Hello, this is my first post though I've lurked a long time before joining!
I'm having a silly small problem that I can't seem to work through between the behavioral norms in my own family and those of the family I married into. My inlaws are great, no complaints! We've only been married a year but I've now had the full gamut of family parties and watched how the "kids" in the family behave when it comes to mealtime. I was raised by very old-fashioned parents and worry a lot about doing things the right way and the polite way when it comes to deferring to older family members. In my own "family culture" it is considered polite to serve elders first. When we're called to a meal the older relatives are encouraged to pass through the serving line right away so they can serve themselves from all the available dishes. Then come the rest of the family with the younger folk (tweens, teens, and young adults) holding back till last. Little kids of course go with their parents. No one enforces this, of course, it's just the everyday behavior we've all grown up with.
The family I've married into is much more laid back and has a bit of an "everyone for his or herself" vibe. I don't have a problem with that at all but it's hard for me to adjust when my instinct is to hold back in deference to older relatives. When we first started going to family parties when dinner was called my husband would often head to the table right away and encourage me not to hang back waiting for Grandpa and the Great Aunts to dish themselves up. I couldn't bring myself to be among the first to the food but I couldn't very well say, "Oh I was waiting for the older folks to go," so I settled for dawdling a bit and quietly moving to the back of the line. When I explained to my husband the problem he laughed it off saying, "We do it differently, don't worry." But it's a little outside my comfort zone. I've had the same issue with the larger parties where there's just barely enough seating for all. Even small children are encouraged to grab a spot as soon as someone gets up and hang on to it for dear life. I can't imagine taking a seat and letting an older relative stand.
Let me clarify and say I don't by any means think his family is impolite or that I'm holding some "higher" standard.
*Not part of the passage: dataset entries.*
-- ==== Sys2Proof/Laws/State.lean ====
section
/-!
SUPPORT. What each update of the state leaves: one lemma for each field and each update, so that no proof unfolds a record.
-/

namespace Sys2Proof.Machine


/-! ### modTeam -/

@[simp] theorem State.modTeam_clk (s : State) (t : Nat) (f : Team → Team) : (s.modTeam t f).clk = s.clk := rfl
@[simp] theorem State.modTeam_ptp (s : State) (t : Nat) (f : Team → Team) : (s.modTeam t f).ptp = s.ptp := rfl
@[simp] theorem State.modTeam_mhz (s : State) (t : Nat) (f : Team → Team) : (s.modTeam t f).mhz = s.mhz := rfl
@[simp] theorem State.modTeam_clearSince (s : State) (t : Nat) (f : Team → Team) : (s.modTeam t f).clearSince = s.clearSince := rfl
@[simp] theorem State.modTeam_lastLid (s : State) (t : Nat) (f : Team → Team) : (s.modTeam t f).lastLid = s.lastLid := rfl
@[simp] theorem State.modTeam_nextId (s : State) (t : Nat) (f : Team → Team) : (s.modTeam t f).nextId = s.nextId := rfl
@[simp] theorem State.modTeam_cur (s : State) (t : Nat) (f : Team → Team) : (s.modTeam t f).cur = s.cur := rfl
@[simp] theorem State.modTeam_agenda (s : State) (t : Nat) (f : Team → Team) : (s.modTeam t f).agenda = s.agenda := rfl
@[simp] theorem State.modTeam_wakes (s : State) (t : Nat) (f : Team → Team) : (s.modTeam t f).wakes = s.wakes := rfl
@[simp] theorem State.modTeam_mem (s : State) (t : Nat) (f : Team → Team) : (s.modTeam t f).mem = s.mem := rfl
@[simp] theorem State.modTeam_poison (s : State) (t : Nat) (f : Team → Team) : (s.modTeam t f).poison = s.poison := rfl
@[simp] theorem State.modTeam_corrected (s : State) (t : Nat) (f : Team → Team) : (s.modTeam t f).corrected = s.corrected := rfl
@[simp] theorem State.modTeam_csem (s : State) (t : Nat) (f : Team → Team) : (s.modTeam t f).csem = s.csem := rfl
@[simp] theorem State.modTeam_cerr (s : State) (t : Nat) (f : Team → Team) : (s.modTeam t f).cerr = s.cerr := rfl
@[simp] theorem State.modTeam_rdy (s : State) (t : Nat) (f : Team → Team) : (s.modTeam t f).rdy = s.rdy := rfl
@[simp] theorem State.modTeam_vrdy (s : State) (t : Nat) (f : Team → Team) : (s.modTeam t f).vrdy = s.vrdy := rfl
@[simp] theorem State.modTeam_frdy (s : State) (t : Nat) (f : Team → Team) : (s.modTeam t f).frdy = s.frdy := rfl
@[simp] theorem State.modTeam_podcfg (s : State) (t : Nat) (f : Team → Team) : (s.modTeam t f).podcfg = s.podcfg := rfl
@[simp] theorem State.modTeam_fabev (s : State) (t : Nat) (f : Team → Team) : (s.modTeam t f).fabev = s.fabev := rfl
@[simp] theorem State.modTeam_staged (s : State) (t : Nat) (f : Team → Team) : (s.modTeam t f).staged = s.staged := rfl
@[simp] theorem State.modTeam_heats (s : State) (t : Nat) (f : Team → Team) : (s.modTeam t f).heats = s.heats := rfl
@[simp] theorem State.modTeam_fuse (s : State) (t : Nat) (f : Team → Team) : (s.modTeam t f).fuse = s.fuse := rfl
@[simp] theorem State.modTeam_pmask (s : State) (t : Nat) (f : Team → Team) : (s.modTeam t f).pmask = s.pmask := rfl
@[simp] theorem State.modTeam_comms (s : State) (t : Nat) (f : Team → Team) : (s.modTeam t f).comms = s.comms := rfl
@[simp] theorem State.modTeam_mr (s : State) (t : Nat) (f : Team → Team) : (s.modTeam t f).mr = s.mr := rfl
@[simp] theorem State.modTeam_msix (s : State) (t : Nat) (f : Team → Team) : (s.modTeam t f).msix = s.msix := rfl
@[simp] theorem State.modTeam_msixPend (s : State) (t : Nat) (f : Team → Team) : (s.modTeam t f).msixPend = s.msixPend := rfl
@[simp] theorem State.modTeam_vectors (s : State) (t : Nat) (f : Team → Team) : (s.modTeam t f).vectors = s.vectors := rfl
@[simp] theorem State.modTeam_mailbox (s : State) (t : Nat) (f : Team → Team) : (s.modTeam t f).mailbox = s.mailbox := rfl
@[simp] theorem State.modTeam_flashA (s : State) (t : Nat) (f : Team → Team) : (s.modTeam t f).flashA = s.flashA := rfl
@[simp] theorem State.modTeam_flashB (s : State) (t : Nat) (f : Team → Team) : (s.modTeam t f).flashB = s.flashB := rfl
@[simp] theorem State.modTeam_fwSvn (s : State) (t : Nat) (f : Team → Team) : (s.modTeam t f).fwSvn = s.fwSvn := rfl
@[simp] theorem State.modTeam_refused (s : State) (t : Nat) (f : Team → Team) : (s.modTeam t f).refused = s.refused := rfl
@[simp] theorem State.modTeam_replies (s : State) (t : Nat) (f : Team → Team) : (s.modTeam t f).replies = s.replies := rfl
@[simp] theorem State.modTeam_parts (s : State) (t : Nat) (f : Team → Team) : (s.modTeam t f).parts = s.parts := rfl
@[simp] theorem State.modTeam_nodes (s : State) (t : Nat) (f : Team → Team) : (s.modTeam t f).nodes = s.nodes := rfl
@[simp] theorem State.modTeam_teams (s : State) (t : Nat) (f : Team → Team) : (s.modTeam t f).teams = s.teams.modify t f := rfl
@[simp] theorem State.modTeam_cores (s : State) (t : Nat) (f : Team → Team) : (s.modTeam t f).cores = s.cores := rfl
@[simp] theorem State.modTeam_clusters (s : State) (t : Nat) (f : Team → Team) : (s.modTeam t f).clusters = s.clusters := rfl
@[simp] theorem State.modTeam_slices (s : State) (t : Nat) (f : Team → Team) : (s.modTeam t f).slices = s.slices := rfl
@[simp] theorem State.modTeam_dies (s : State) (t : Nat) (f : Team → Team) : (s.modTeam t f).dies = s.dies := rfl
@[simp] theorem State.modTeam_net (s : State) (t : Nat) (f : Team → Team) : (s.modTeam t f).net = s.net := rfl
@[simp] theorem State.modTeam_outst (s : State) (t : Nat) (f : Team → Team) : (s.modTeam t f).outst = s.outst := rfl
@[simp] theorem State.modTeam_fly (s : State) (t : Nat) (f : Team → Team) : (s.modTeam t f).fly = s.fly := rfl
@[simp] theorem State.modTeam_invals (s : State) (t : Nat) (f : Team → Team) : (s.modTeam t f).invals = s.invals := rfl
@[simp] theorem State.modTeam_drops (s : State) (t : Nat) (f : Team → Team) : (s.modTeam t f).drops = s.drops := rfl
@[simp] theorem State.modTeam_pkts (s : State) (t : Nat) (f : Team → Team) : (s.modTeam t f).pkts = s.pkts := rfl
@[simp] theorem State.modTeam_rr (s : State) (t : Nat) (f : Team → Team) : (s.modTeam t f).rr = s.rr := rfl
@[simp] theorem State.modTeam_qeNext (s : State) (t : Nat) (f : Team → Team) : (s.modTeam t f).qeNext = s.qeNext := rfl
@[simp] theorem State.modTeam_ucie (s : State) (t : Nat) (f : Team → Team) : (s.modTeam t f).ucie = s.ucie := rfl
@[simp] theorem State.modTeam_remaps (s : State) (t : Nat) (f : Team → Team) : (s.modTeam t f).remaps = s.remaps := rfl
@[simp] theorem State.modTeam_ports (s : State) (t : Nat) (f : Team → Team) : (s.modTeam t f).ports = s.ports := rfl
@[simp] theorem State.modTeam_rrPlane (s : State) (t : Nat) (f : Team → Team) : (s.modTeam t f).rrPlane = s.rrPlane := rfl
@[simp] theorem State.modTeam_emptySince (s : State) (t : Nat) (f : Team → Team) : (s.modTeam t f).emptySince = s.emptySince := rfl
@[simp] theorem State.modTeam_outStreams (s : State) (t : Nat) (f : Team → Team) : (s.modTeam t f).outStreams = s.outStreams := rfl
@[simp] theorem State.modTeam_far (s : State) (t : Nat) (f : Team → Team) : (s.modTeam t f).far = s.far := rfl
@[simp] theorem State.modTeam_inStreams (s : State) (t : Nat) (f : Team → Team) : (s.modTeam t f).inStreams = s.inStreams := rfl
@[simp] theorem State.modTeam_fabOut (s : State) (t : Nat) (f : Team → Team) : (s.modTeam t f).fabOut = s.fabOut := rfl
@[simp] theorem State.modTeam_collIn (s : State) (t : Nat) (f : Team → Team) : (s.modTeam t f).collIn = s.collIn := rfl
@[simp] theorem State.modTeam_collFailed (s : State) (t : Nat) (f : Team → Team) : (s.modTeam t f).collFailed = s.collFailed := rfl
@[simp] theorem State.modTeam_inbox (s : State) (t : Nat) (f : Team → Team) : (s.modTeam t f).inbox = s.inbox := rfl
@[simp] theorem State.modTeam_seq (s : State) (t : Nat) (f : Team → Team) : (s.modTeam t f).seq = s.seq := rfl
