theorem storedBytes : Rules.StoredBytes := by
  intro x b regs accs hin
  constructor
  · intro off hoff
    have hnib : ∀ n, n / 2 = off → ∀ a ∈ accs, (x.share { b, regs, n4 := false, hi := false } a).2.getLsbD n
        = (decide (a.off ≤ off) && decide (off < a.off + a.len)) := by
      rintro n rfl a ha
      exact Ctx.share_marked x b regs (hin a ha).1 n
    obtain ⟨hnone₀, hlast₀⟩ := Ctx.lineData_nibble x _ (by omega) _ accs (hnib (2 * off) (by omega))
    obtain ⟨hnone₁, hlast₁⟩ := Ctx.lineData_nibble x _ (by omega) _ accs (hnib (2 * off + 1) (by omega))
    refine ⟨fun h => ⟨hnone₀ h, hnone₁ h⟩, fun a ha => ?_⟩
    obtain ⟨hmark₀, hval₀⟩ := hlast₀ a ha
    obtain ⟨hmark₁, hval₁⟩ := hlast₁ a ha
    obtain ⟨hmem, hcover⟩ := List.mem_filter.1 (List.mem_of_getLast? ha)
    simp only [Bool.and_eq_true, decide_eq_true_eq] at hcover
    refine ⟨hmark₀, hmark₁, ?_⟩
    rw [lineByte_toNat, hval₀, hval₁, ← lineByte_toNat]
    exact Ctx.share_byte x b regs (hin a hmem).1 hcover.1 hcover.2
  · intro off hi hoff hone
    have hlow : ∀ a ∈ accs, a.off < 128 := fun a ha => by have := hin a ha; omega
    have hother : ∀ a ∈ accs, (x.share { b, regs, n4 := true, hi } a).2.getLsbD (2 * off + if hi then 0 else 1) = false := by
      intro a ha
      rw [Ctx.share_n4_marked x b regs hi (hlow a ha)]
      cases hi <;> simp <;> omega
    have hhalf : ∀ a ∈ accs, (x.share { b, regs, n4 := true, hi } a).2.getLsbD (2 * off + if hi then 1 else 0) = (a.off == off) := by
      intro a ha
      rw [Ctx.share_n4_marked x b regs hi (hlow a ha), Bool.eq_iff_iff]
      simp only [decide_eq_true_eq, beq_iff_eq]
      omega
    obtain ⟨hnone, hlast⟩ := Ctx.lineData_nibble x _ (by split <;> omega) _ accs hhalf
    refine ⟨(Ctx.lineData_nibble x _ (by split <;> omega) (fun _ => false) accs hother).1 (by simp), hnone, fun a ha => ?_⟩
    obtain ⟨hmark, hval⟩ := hlast a ha
    obtain ⟨hmem, hat⟩ := List.mem_filter.1 (List.mem_of_getLast? ha)
    rw [beq_iff_eq] at hat
    refine ⟨hmark, ?_⟩
    rw [lineByte_half, hval, ← hat]
    exact Ctx.share_n4_nibble x b regs hi (hlow a hmem) (hone a hmem).1

/-! ### Reaching the lines of a store -/

/-- Accesses that all reach something are translated one after another, and the meaning goes on with what they reach (R127). -/
theorem Ctx.translateAll_of_reached (x : Ctx) (write : Bool) (kind : Nat) (k : State → List (VAcc × Tgt) → Res)
    (accs : List VAcc) : ∀ (acc : List (VAcc × Tgt)) (s s1 : State) (ts : List (VAcc × Tgt)),
    Rules.reached x write accs s = some (s1, ts) → x.translateAll write kind k accs acc s = k s1 (acc ++ ts) := by
  induction accs with
  | nil =>
    intro acc s s1 ts h
    simp only [Rules.reached, Option.some.injEq, Prod.mk.injEq] at h
    obtain ⟨rfl, rfl⟩ := h
    simp [Ctx.translateAll]
  | cons a r ih =>
    intro acc s s1 ts h
    rw [Rules.reached] at h
    rw [Ctx.translateAll]
    by_cases hpod : (isPeer a.va && !s.inPod) = true
    · rw [if_pos hpod] at h; cases h
    rw [if_neg hpod] at h ⊢
    have hgo : ∀ (s2 : State) (t : Tgt), (Rules.reached x write r s2).map (fun p => (p.1, (a, t) :: p.2)) = some (s1, ts) →
        x.translateAll write kind k r (acc ++ [(a, t)]) s2 = k s1 (acc ++ ts) := by
      intro s2 t h2
      obtain ⟨p, hr, hts⟩ := Option.map_eq_some_iff.1 h2
      cases hts
      rw [ih _ _ _ _ hr, List.append_assoc, List.singleton_append]
    generalize s.translateLane x.from x.ref a.lane a.va write = reply at h ⊢
    obtain ⟨s2, out⟩ := reply
    cases out with
    | ok pa e => exact hgo _ _ h
    | discarded e => exact hgo _ _ h
    | scratch off =>
      dsimp only at h ⊢
      by_cases hscr : x.team.scr < off + a.len
      · rw [if_pos hscr] at h; cases h
      · rw [if_neg hscr] at h ⊢; exact hgo _ _ h
    | err c => cases h
    | busy => cases h

/-- Aligned accesses that all reach something: the store of their lines waits for a load of the group, or is refused in a shadow region
(log 75), or takes place. -/
theorem Ctx.store_of_reached {x : Ctx} {accs : List VAcc} {s s1 : State} {ts : List (VAcc × Tgt)} (cls : Nat) (d : StoreSrc)
    (halign : ∀ a ∈ accs, a.va.toNat % a.len = 0) (hr : Rules.reached x true accs s = some (s1, ts)) :
    x.store cls d accs s =
      if (linesOf ts).any fun l => s1.unread x.ref l fun _ => true then .retry s1
      else if (linesOf ts).any fun l => s1.inShadow (128 * l) then .kill 0x0C2
      else .done (x.startStore cls d s1 ts) := by
  have hmis : misaligned accs = none := by simpa [misaligned] using halign
  rw [Ctx.store, hmis]
  exact x.translateAll_of_reached true kindWrite _ accs [] s s1 ts hr

theorem Ctx.privArea_eq (x : Ctx) (s : State) : x.privArea s = Rules.ownArea x s := by
  unfold Ctx.privArea Rules.ownArea
  cases s.node? x.team.node <;> rfl

/-- Lanes whose addresses in their own memory all pass have the accesses of R15. -/
theorem Ctx.privates_of_passing {x : Ctx} {s : State} {w : ExtM} {ls : List Nat} (h : ∀ l ∈ ls, Rules.ownFails x s w l = false) :
    x.privates s w ls = .ok (Rules.ownAccesses x s w ls) := by
  have hfind : (ls.find? fun l => privBad (x.privAddr w l) (sizeBytes w.size) (Rules.ownArea x s).2) = none := by
    rw [List.find?_eq_none]
    intro l hl
    exact Bool.eq_false_iff.1 (h l hl)
  simp only [Ctx.privates, Ctx.privArea_eq, hfind]
  rfl

/-! ### ST and STL -/

theorem exec_st (w : ExtM) (s : State) : exec (.st w) s = execSt w s := rfl

theorem exec_stl (w : ExtM) (s : State) : exec (.stl w) s = execStl w s := rfl

theorem Ctx.vaccs_aligned {x : Ctx} {w : ExtM} {ls : List Nat}
    (h : ∀ a ∈ Rules.accesses x w ls, a.va.toNat % sizeBytes w.size = 0) : ∀ a ∈ x.vaccs w ls, a.va.toNat % a.len = 0 := by
  intro a ha
  obtain ⟨l, _, rfl⟩ := List.mem_map.1 ha
  exact h _ ha
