-- ==== Sys2Proof/Word.lean ====
section
/-! DEFINITION. The word types of the block and the sparse tables its memories and register stores are held in. -/

namespace Sys2Proof

/-- A register of the address map (R648): 32 bits. -/
abbrev Word := BitVec 32

/-- A byte of a frame, a message, an image or a memory. -/
abbrev Byte := BitVec 8

/-- A wide value (R667): 48 bits. -/
abbrev Wide := BitVec 48

/-- A channel number, which is also a Pod number (R14). -/
abbrev Chan := Fin 4

/-- A host port number. -/
abbrev Port := Fin 8

/-- A sparse table: (key, entry) pairs, keys strictly rising. A key that is not listed holds the table's default entry. -/
abbrev Tab (α : Type) := List (Nat × α)

end Sys2Proof
end

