-- ==== Sys2Proof/Machine/RegMap.lean ====
section
/-! DEFINITION. The register map: the address of every register (Tables POD-5 to REG-6), and one row per
register with its access code (R656), its reset value and the bit ranges and value ranges of its fields (R657). -/

namespace Sys2Proof.Machine

/-- Access codes of Table REG-3 (R656). `sem` is the RO code of DEV_SEMk with R573 and R574. -/
inductive Access where
  | rw | ro | w1p | sqc | kg | wide | sem
  deriving DecidableEq, Repr

/-- One writable field: its lowest bit, its width, and its least and greatest value (R657);
a negative least value makes the field two's complement. -/
structure Fld where
  lo : Nat
  width : Nat
  least : Int
  most : Int
  deriving DecidableEq, Repr

/-- One row of a register table: `count` registers `stride` bytes apart, each of them repeated `count2` times
`stride2` bytes apart. `reset` holds one value for all, one per inner index or one per register. -/
structure RegRow where
  addr : Nat
  stride : Nat
  count : Nat
  stride2 : Nat
  count2 : Nat
  access : Access
  reset : List Nat
  flds : List Fld
  deriving DecidableEq, Repr

namespace Reg
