-- ==== Sys2Proof/Machine/Tab.lean ====
section
/-! DEFINITION. Reading and writing the sparse tables, in the one canonical form: keys strictly rising and no entry
equal to the default, so that equal tables are equal data. -/

namespace Sys2Proof.Tab

variable {α : Type}

/-- The entry listed under a key. -/
def find? (t : Tab α) (k : Nat) : Option α :=
  match t with
  | [] => none
  | (j, v) :: r => if j = k then some v else find? r k

/-- The entry under a key, `d` where none is listed. -/
def get (d : α) (t : Tab α) (k : Nat) : α := (find? t k).getD d

/-- List `v` under `k`, keeping the keys rising. -/
def insert (t : Tab α) (k : Nat) (v : α) : Tab α :=
  match t with
  | [] => [(k, v)]
  | (j, w) :: r =>
    if k < j then (k, v) :: (j, w) :: r
    else if k = j then (k, v) :: r
    else (j, w) :: insert r k v

/-- Take the entry under `k` away. -/
def erase (t : Tab α) (k : Nat) : Tab α :=
  match t with
  | [] => []
  | (j, w) :: r => if j = k then erase r k else (j, w) :: erase r k

/-- Write `v` under `k`; the default is not listed. -/
def set [DecidableEq α] (d : α) (t : Tab α) (k : Nat) (v : α) : Tab α :=
  if v = d then erase t k else insert t k v

/-- Change the entry under `k` by a function. -/
def modify [DecidableEq α] (d : α) (t : Tab α) (k : Nat) (f : α → α) : Tab α := set d t k (f (get d t k))

/-- The keys strictly rise from `lo`. -/
def rising (lo : Nat) (t : Tab α) : Bool :=
  match t with
  | [] => true
  | (j, _) :: r => lo ≤ j && rising (j + 1) r

/-- The canonical form: keys strictly rising, and no entry that its key's default `d` already gives. -/
def wf [DecidableEq α] (d : Nat → α) (t : Tab α) : Bool :=
  rising 0 t && t.all (fun e => decide (e.2 ≠ d e.1))

end Sys2Proof.Tab
end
We aren't even of different cultures, we're both typical Americans. We just have different house rules and it's uncomfortable to suddenly adjust from way I've been taught was polite and correct for many years and not feel bad about it. And I don't want to come off as uppity so I don't mention this to the inlaws at all. Should I go with the flow and ignore the small voice telling me otherwise or should I find some way of explaining myself-- is there even a polite way to do so? I'm an introvert so speaking up doesn't come naturally.